**Work order:** When you find the line with "State.ofConfig c with" among the records below, reproduce it and each line after it exactly, ending with the line with "rw [uninitStep, if_pos".

(Stored data)
/-- A friendly row takes INIT one model step on. -/
theorem RunsInit.step {c : Config} {s : State} (h : RunsInit c s) (hleft : stepsLeft s ≠ 0) {p : Pins}
    {rest : List Pins} (hin : s.inputs = p :: rest) (hr : p.rstN = true) (ha : p.answer = some .ok)
    (htick : p.tick = true) :
    ∃ t, step s = .next t ∧ RunsInit c t ∧ stepsLeft s = stepsLeft t + 1 ∧ t.inputs = rest ∧
      t.offered = s.offered ++ p.req.toList := by
  obtain ⟨hi, rfl, hs, hev, -, hcon, hinv⟩ := h
  obtain ⟨st, hcur⟩ := current_of_stepsLeft hi hs hleft
  obtain ⟨t, ht⟩ := stepNeverStopsUnderTheInvariant s hi
  have hp := (phase_of_scriptOk hi.script (by simp [hs])).1
  have hr' : (sample s).pins.rstN = true := by simpa [hin] using hr
  have ha' : (sample s).pins.answer = some .ok := by simpa [hin] using ha
  obtain ⟨hmoves, hsteps, hevents, hframe⟩ := initStep_of_performStep (inv_sample hi) (by simpa using hs) ha'
    (by simpa [hin] using htick) (by simpa using hcur) ((step_script hi.config hr' hp hcur).symm.trans ht)
  have hinputs : t.inputs = rest := by simpa [hin] using hframe.inputs
  have hoffered : t.offered = s.offered ++ p.req.toList := by simpa [hin] using hframe.offered
  have hcfg : t.cfg = s.cfg := by rcases hmoves with h | h <;> simpa using h.cfg
  have hscript : t.script = .init := by rcases hmoves with h | h <;> simpa [hs] using h.script
  obtain ⟨hsteps', hevents'⟩ := left_sample s
  rw [hsteps'] at hsteps
  rw [hevents', sample_trace, hev] at hevents
  refine ⟨t, ht, ⟨stepKeepsTheInvariant s t hi ht, hcfg, hscript, hevents, fun hend => ?_, ?_, ?_⟩, hsteps, hinputs,
    hoffered⟩
  · have hlt := seqPtr_lt_of_current hcur
    have hnext := seqPtr_succ hlt
    rw [hs, scriptSteps] at hlt
    obtain h | h := hmoves
    · have hlast : currentStep s = some ⟨.cmd .displayOn, .cleared⟩ := by
        rw [currentStep, hs]
        exact initScript_last (by rw [← hnext, ← hend, h.seqPtr, sample_seqPtr])
      exact shDisp_of_step_cmd_ok hi ht hr' hp ha' hlast rfl
    · rw [h.seqPtr, sample_seqPtr] at hend
      omega
  · simpa [hcon] using hframe.shCon
  · simpa [hinv] using hframe.shInv

/-- Over as many friendly rows as there are model steps left, INIT comes to its end. -/
theorem RunsInit.run {c : Config} {rows more : List Pins} (hf : Friendly rows) {s : State} (h : RunsInit c s)
    (hin : s.inputs = rows ++ more) (hlen : rows.length = stepsLeft s) :
    ∃ t, Sys2Proof.core.run rows.length s = .next t ∧ RunsInit c t ∧ stepsLeft t = 0 ∧ t.inputs = more ∧
      t.offered = s.offered ++ rows.flatMap (·.req.toList) := by
  induction rows generalizing s with
  | nil => exact ⟨s, run_zero s, h, hlen.symm, hin, by simp⟩
  | cons p rows ih =>
    obtain ⟨⟨hr, ha, htick⟩, hf⟩ := List.forall_mem_cons.1 hf
    rw [List.length_cons] at hlen
    obtain ⟨u, hstep, hu, hleft, hin', hoff⟩ := h.step (by omega) hin hr ha htick
    obtain ⟨t, hrun, ht, hzero, hin'', hoff'⟩ := ih hf hu hin' (by omega)
    exact ⟨t, (run_succ hstep).trans hrun, ht, hzero, hin'', by rw [hoff', hoff]; simp⟩

/-- The UNINIT step of an instance that has its pins starts INIT. -/
theorem runsInit_of_uninit {c : Config} (hc : c.WF) (hpins : hasRequiredPins c = true) {p : Pins} {rest : List Pins}
    (hr : p.rstN = true) (offers : List Request) :
    ∃ t, step { State.ofConfig c with inputs := p :: rest, offered := offers } = .next t ∧ RunsInit c t ∧
      stepsLeft t = stepsOf c (initScript c) ∧ t.inputs = rest ∧ t.offered = offers ++ p.req.toList := by
  have hi := inv_ofConfig hc (p :: rest) offers
  have hstep := (step_instance hi.config).trans (sequencerStep_uninit hr rfl)
  rw [uninitStep, if_pos (by exact hpins)] at hstep
  refine ⟨_, hstep, ⟨stepKeepsTheInvariant _ _ hi hstep, rfl, rfl, eventsOf_initScript c, fun hend => ?_, rfl, rfl⟩,
    rfl, rfl, rfl⟩
  exact absurd (initDataAt_lt_length c) (by simp [← hend])

/-- Outside the faulted phases there is no error code (R26 of 10_state.md). -/
theorem errCode_of_not_faulted {s : State} (h : ErrOk s) (hf : s.phase ≠ .fault) (hc : s.phase ≠ .configError) :
    s.errCode = .none := by
  obtain ⟨htr, hcf, -⟩ := h
  cases he : s.errCode with
  | none => rfl
  | config => exact absurd (hcf.1 he) hc
  | transport => exact absurd (htr.1 he) hf

/-- The end of INIT (R108): the block is powered on, ready, and blank. -/
theorem endScript_of_runsInit {c : Config} {s : State} (h : RunsInit c s) (hleft : stepsLeft s = 0) {p : Pins}
    {more : List Pins} (hin : s.inputs = p :: more) (hr : p.rstN = true) :
    ∃ t, step s = .next t ∧
      t.trace = initEvents c ∧ t.phase = .poweredOn ∧ t.script = .none ∧ t.seqPtr = 0 ∧
      (∀ a, t.fb.read a = 0x00) ∧ t.shDisp = some true ∧ t.shCon = none ∧ t.shInv = none ∧
      t.errCode = .none ∧ t.rstOut = !c.rstActive ∧ reqReady t = true ∧ t.offered = s.offered ++ p.req.toList := by
  obtain ⟨hi, rfl, hs, hev, hdisp, hcon, hinv⟩ := h
  have hend := seqPtr_of_stepsLeft_zero hi hs hleft
  have hnone := eventsLeft_at_end hi hs hend
  have hrst := rst_inactive_at_end hi hend
  have hrsp := rsp_of_scriptOk hi.script (by simp [hs])
  obtain ⟨hphase, hfault, hconfig⟩ := phase_of_scriptOk hi.script (by simp [hs])
  have hstep := step_end hi.config (by simpa [hin] using hr) hphase (by simp [hs]) hend
  rw [endScript, sample_script, hs] at hstep
  rw [hs, scriptSteps] at hend
  have herr := errCode_of_not_faulted hi.err hfault hconfig
  have hblank := hi.blank hs (hend ▸ (clearBufAt_lt_initDataAt _).trans (initDataAt_lt_length _))
  refine ⟨_, hstep, ?_⟩
  simp [← hev, hnone, hblank, hdisp hend, hcon, hinv, herr, Bool.eq_not.2 hrst, reqReady, Phase.isServing, hin, hr,
    hrsp]

/-- Settles O37: the UNINIT step, INIT's steps one row after the other, and the end of the script. -/
theorem initReachesPoweredOn : Obligations.InitReachesPoweredOn := by
  intro c rows more offers hc hpins hf hlen
  rw [initSteps_eq] at hlen
  obtain _ | ⟨first, rows⟩ := rows
  · simp at hlen
  obtain rfl | ⟨rows, last, rfl⟩ := List.eq_nil_or_concat' rows
  · simp at hlen
  have hrows : rows.length = stepsOf c (initScript c) := by simpa using hlen
  obtain ⟨⟨hr, -⟩, hf⟩ := List.forall_mem_cons.1 hf
  obtain ⟨hf, hlast⟩ := List.forall_mem_append.1 hf
  obtain ⟨⟨hr', -⟩, -⟩ := List.forall_mem_cons.1 hlast
  obtain ⟨s, hstart, hs, hleft, hin, hoff⟩ := runsInit_of_uninit hc hpins hr (rest := rows ++ last :: more) offers
  obtain ⟨u, hrun, hu, hzero, hin', hoff'⟩ := hs.run hf hin (hrows.trans hleft.symm)
  obtain ⟨t, hend, ht⟩ := endScript_of_runsInit hu hzero hin' hr'
  refine ⟨t, ?_, ?_⟩
  · rw [initSteps_eq, ← hrows, List.cons_append, List.append_assoc]
    exact (run_succ hstart).trans ((run_add hrun).trans (run_succ (k := 0) hend))
  · simpa [hoff', hoff] using ht

end Sys2Proof.Machine
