-- ==== Sys2Proof/Syntax.lean ====
section
/-! DEFINITION. Syntax.lean: the operations of the engine, one constructor per row of spec/opcode_table.json. -/

namespace Sys2Proof

/-- An operation with its command-word operands (30_encoding.md R82). The ROM code of MATCH_ROM,
CONV_READ and READ_TEMP is no field: those operations read it from the latch `ROMW` (10_state.md R24). -/
inductive Instr where
  | writeBit (line : Line) (b : Bool)
  | readBit (line : Line)
  | writeByte (line : Line) (x : Byte)
  | readByte (line : Line)
  | reset (line : Line)
  | poll (line : Line)
  | readRom (line : Line)
  | matchRom (line : Line)
  | skipRom (line : Line)
  | convertT (line : Line)
  | readScratchpad (line : Line)
  | decode (line : Line)
  | convRead (line : Line)
  | convAll (line : Line)
  | readTemp (line : Line)
  deriving DecidableEq, Repr

/-- The bus line an operation acts on (30_encoding.md R85). -/
def Instr.line : Instr → Line
  | .writeBit l _ => l
  | .readBit l => l
  | .writeByte l _ => l
  | .readByte l => l
  | .reset l => l
  | .poll l => l
  | .readRom l => l
  | .matchRom l => l
  | .skipRom l => l
  | .convertT l => l
  | .readScratchpad l => l
  | .decode l => l
  | .convRead l => l
  | .convAll l => l
  | .readTemp l => l

end Sys2Proof
end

**Result for this exercise:**
    ∃ t, step { State.ofConfig c with inputs := p :: rest, offered := offers } = .next t ∧ RunsInit c t ∧
      stepsLeft t = stepsOf c (initScript c) ∧ t.inputs = rest ∧ t.offered = offers ++ p.req.toList := by
  have hi := inv_ofConfig hc (p :: rest) offers
  have hstep := (step_instance hi.config).trans (sequencerStep_uninit hr rfl)
  rw [uninitStep, if_pos (by exact hpins)] at hstep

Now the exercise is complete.